# Test Tube Time Bomb



## heavenlyharry (Dec 18, 2005)

Quite an interesting article. More interesting are some of the comments underneath, especially Sarahs "apparently if you can't have children you should get over it and buy a dog"!!!!

http://www.dailymail.co.uk/femail/article-1175209/The-test-tube-timebomb-It-brings-gift-life--scientists-warn-IVF-babies-likely-birth-defects.html

/links


----------



## **ElaineW** (Mar 1, 2009)

I know Yvonne is an FF'er --gorgeous pics of your twinnies and well done for the article xx


----------



## levin (Jan 9, 2006)

I must admit that articles like this always make me very worried and make me feel very guilty about how my bubs were conceived. I feel that we weren't told anything about any potential health risks to the baby when we went through treatment and now i find myself watching their every move and fearing that something is going to be wrong with them because we went through ICSI - that said i was so desperate for a baby i would have still gone ahead with treatment even if i had been warned - makes me feel very selfish though when i read things like this.
Yvonne -Your babies are absolutely gorgeous.

Love Leanne x


----------



## Essex Girl (Apr 3, 2005)

Leanne

We have enough to deal with without guilt trips from the Daily Mail.  

Just think about the number of mums who post on this board, and how many of them haven't got children with birth defects when they used IVF or ICSI.  Conversely, I know quite a lot of special needs children now, and as far as I know, mine is the only one conceived through IVF.

I'm sure your two are fine - if there were serious problems, they would have been picked up ages ago.

EG x

PS I have replied on their site, but last time I did, they didn't include my comment, so I may have wasted my time again....


----------



## Jane D (Apr 16, 2007)

Hi

I note with interest there were more pro IVF comments than stupid ones this time.  Essex Girl - I usually send a comment to these articles, but have never had one published.  My name must be on a black list somewhere.

Jane


----------



## martina79 (Jul 27, 2008)

Hi girls
i just think all of us with IF issues should stop reading the Mail! its so anti-IVF well actually its anti-women i think - it doesn't matter what you do according to the Mail its always wrong!! every time they do an article like this which is basically scaremongering, complete idiots always rant about why ivf is wrong being totally blase about the pain and hurt we suffer & every time i read it i get really really angry & DH always tells me not too read it in the 1st place! i know he's right but i jsut can't hlep myself....


----------



## Jumanji (Feb 13, 2008)

just another very good example of why I wouldn't wipe my ar$e with the Daily Mail.


----------



## yfinlayson (Dec 15, 2004)

Hi Girls,

Yvonne here! I had missed the article but someone from INUK told me about it. Most of its correct, but for the record my wee girl didn't need calipers, just physio. The media always use creative licence!  

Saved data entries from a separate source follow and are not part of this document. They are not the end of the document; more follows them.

/-- JOURNAL_COMPACTION, with VDD_CORE not below its warning threshold: with fewer than 4,200 free records the fresh half is written as far as its
HALF_SWITCH, which makes it active; once it is, the old half is erased.  A loss of power between the two leaves both halves (R152). -/
def journalCompaction (s : State) : State :=
  let x := s.stf
  if ((s.sup.supplies[0]?).map (·.warn)).getD false then s
  else if x.active = 0 && !x.half1.isEmpty then updStf (fun x => { x with half1 := [] }) s
  else if x.active != 0 && !x.half0.isEmpty then updStf (fun x => { x with half0 := [] }) s
  else if 4200 ≤ 16384 - (activeHalf x).length then s
  else
    let half := freshHalf s
    updStf (fun x =>
      if x.active = 0 then { x with half1 := half, active := 1, seq := x.seq + half.length }
      else { x with half0 := half, active := 0, seq := x.seq + half.length }) s

def execJournalCompaction (s : State) : Host.Outcome State Fault Refusal := .next (journalCompaction s)

/-- Records of a slot and KEY_ID after its last RETIRED one (R149). -/
def recordsOf (h : List JRec) (n : Nat) (keyId : Bytes) : List JRec :=
  let mine := h.filter (fun r => r.slot == n && r.keyId == keyId)
  if mine.any (·.type == 6) then [] else mine

def maxOf (l : List Nat) (d : Nat) : Nat := l.foldl max d
def minOf (l : List Nat) (d : Nat) : Nat := l.foldl min d

/-- A lease as a boot finds it: held, unconfirmed (R149, R161). -/
def bootLease (r : JRec) : LeaseHeld := { start := r.a, stop := r.b, number := r.c, deadline := none }

/-- A key's custody as the journal gives it (R150); none where no CREATED or CHECKPOINT record of the slot is left. -/
def scanKey (h : List JRec) (primary : Bool) (n : Nat) (k : StfKey) : Option StfKey :=
  let rs := recordsOf h n k.keyId
  let of (t : Nat) : List JRec := rs.filter (·.type == t)
  match (of 1 ++ of 7).head? with
  | none => none
  | some r =>
    let born := of 1 ++ of 7
    let group := k.group || (of 1).any (fun r => r.c % 2 == 1)
    let start := minOf (born.map (·.a)) r.a
    let stop := minOf (born.map (·.b) ++ (of 3).map (·.a)) r.b
    let reserved := maxOf ((of 2).map (·.a) ++ (if group && primary then [] else (of 7).map (·.c))) start
    let granted := maxOf ((of 5).map (·.a) ++ (if group && primary then (of 7).map (·.c) else [])) (max start k.granted)
    let leases := if group then ((of 4).map bootLease).filter (fun l => reserved < l.stop) else []
    let at_ := match leases.head? with | some l => max reserved l.start | none => reserved
    some { k with
      rangeStart := start, rangeEnd := stop, reservedEnd := at_, next := at_, reserving := none, cap := none, group := group, granted := granted
      nextLease := maxOf ((of 5).map (·.c)) k.nextLease, leases := leases, asking := none, setReady := false, builtTo := 0 }

/-- A key's custody where the journal alone speaks of it: its parameters are those of its private part. -/
def custodyOf (s : State) (n : Nat) : Option StfKey :=
  match slot? s.kv n with
  | some k =>
    if statefulPrivate k then
      let (l, h, w) := importedParams k.suite k.priv
      some (newStf (slice k.priv 0 16) l h w 0 (2 ^ (l * h)) (15360 ≤ n) false)
    else none
  | none => none

/-- The SEQ of a half's last HALF_SWITCH, and of its last record. -/
def switchSeq (h : List JRec) : Option Nat := ((h.filter (·.type == 8)).getLast?).map (·.seq)
def lastSeq (h : List JRec) : Nat := ((h.getLast?).map (·.seq)).getD 0

/-- The half that is active (R150): that of the higher valid HALF_SWITCH, else of the higher last SEQ. -/
def chooseHalf (h0 h1 : List JRec) : Nat :=
  match switchSeq h0, switchSeq h1 with
  | some a, some b => if a < b then 1 else 0
  | some _, none => 0
  | none, some _ => 1
  | none, none => if lastSeq h0 < lastSeq h1 then 1 else 0

/-- An unknown record exhausts the slot it names (15 R335): NEXT, and the granted end of a primary's group key, become RANGE_END. -/
def exhaust (primary : Bool) (k : StfKey) : StfKey :=
  { k with next := k.rangeEnd, reservedEnd := k.rangeEnd, granted := if k.group && primary then k.rangeEnd else k.granted }

/-- The role the ROLE record of the greatest epoch sets (R149, R150). -/
def scanRole (h : List JRec) (x : Stateful) : Stateful :=
  (h.filter (·.type == 9)).foldl (fun x r => if x.epoch ≤ r.a then { x with epoch := r.a, role := r.b, sole := r.c % 2 == 1 } else x) x

/-- The journal scan of every BOOT (R150): the active half is chosen and the other erased, and every key of its records gets its custody: NEXT
becomes RESERVED_END, the indices given up are counted (log 21), and the working sets are taken again (R143).  Of the records that cannot be
read, `bad` has the SEQ of those whose HDR decodes, `lost` of those whose HDR does not (15 R335). -/
def journalScan (bad lost : List Nat) (s : State) : State :=
  let readable (h : List JRec) : List JRec := h.filter (fun r => !bad.contains r.seq && !lost.contains r.seq)
  let active := chooseHalf (readable s.stf.half0) (readable s.stf.half1)
  let whole := if active = 0 then s.stf.half0 else s.stf.half1
  let h := readable whole
  let x := scanRole h { s.stf with active := active, half0 := if active = 0 then whole else [], half1 := if active = 0 then [] else whole }
  let primary := x.role == 2
  let unknown (n : Nat) : Bool := whole.any (fun r => lost.contains r.seq || bad.contains r.seq && r.slot == n)
  let named := ((x.keys.map (·.1)) ++ (h.filter (fun r => r.type == 1 || r.type == 7)).map (·.slot)).dedup
  let keys := named.filterMap (fun n =>
    ((lookup n x.keys).or (custodyOf s n)).bind (fun k =>
      (if unknown n then some (exhaust primary ((scanKey h primary n k).getD k)) else scanKey h primary n k).map (n, ·)))
  let gap (e : Nat × StfKey) : Nat := e.2.next - ((lookup e.1 x.keys).map (·.next)).getD e.2.next
  let sets := keys.filterMap (fun e => (slot? s.kv e.1).map (fun k => (e.1, keySet k.suite e.2)))
  updHf (fun c => { c with sets := sets }) (updStf (fun _ =>
    { x with
      keys := keys.foldl (fun l e => put e.1 e.2 l) [], skipped := (keys.map gap).sum % 2 ^ 64
      odd := sat 0xFFFF (h.filter (fun r => 0x0A ≤ r.type)).length }) s)

end Sys2Proof.Machine
end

To be fair to the mail we featured in their paper a few months back (that's how they got us as contacts) and that story was _very_ pro-IVF, I guess they have just shown both sides of the fence.

I'm in two camps about the story. I am not in the scaremongering camp by any means, but I spoke to an embryologist the other day about this and defects _are_ higher than what is reported - but for ICSI,not IVF, as you would likely expect. There are also issues in reporting - my twins are from an overseas clinic and so don't even feature on the UK stats. Some patients 'disappear' from their clinics system after they have conceived, so they are not tracked either.

Here is a fact - if you were to ask a urologist what % of his hypospadias patients are ICSI (and that's only the ones that tell him as there is no obligation to do so) the stats are much higher than the 3% that's reported.

For us the numbers were irrelevant, we would still have gone ahead whether it was 3% or 30%. BUT - had we known what to look for a boost of testosterone at 14 weeks gestation _might_ have helped Lewis genital development. We were unaware of this, what to look for etc. A boost of testosterone costs a few quid, Lewis repeated endocrinology, operations etc will cost the NHS much more. (Now that's another road I don't want to go down......) 

I guess what I'm saying is if the numbers are much higher, then it might lead to more research, which could hopefully push the numbers down.

Yvonne x


----------



## Essex Girl (Apr 3, 2005)

Well done, Yvonne, for going public.  The more people talk openly about IVF, the more the general public will hopefully come to accept it as normal.  (Says I, hypocritically, who thought about contributing but decided I did not want to air my personal details in public after all....)

It does seem a pity that your urologist wasn't quoted in the article.  It is rather disheartening to think that we cannot actually get reliable information from the general media - 'never let the facts get in the way of a good story' - and accurate information has to be sought out on the internet on sites like this one.

I don't know a great deal about hypospadis, but my nephew had it and he was conceived the normal way.  I am concerned that if more is said about the link between IVF and congenital defects, people will tend to assume that the one automatically goes with the other, but defects can emerge at any time and against the general trend, and that is just part of the lottery of life.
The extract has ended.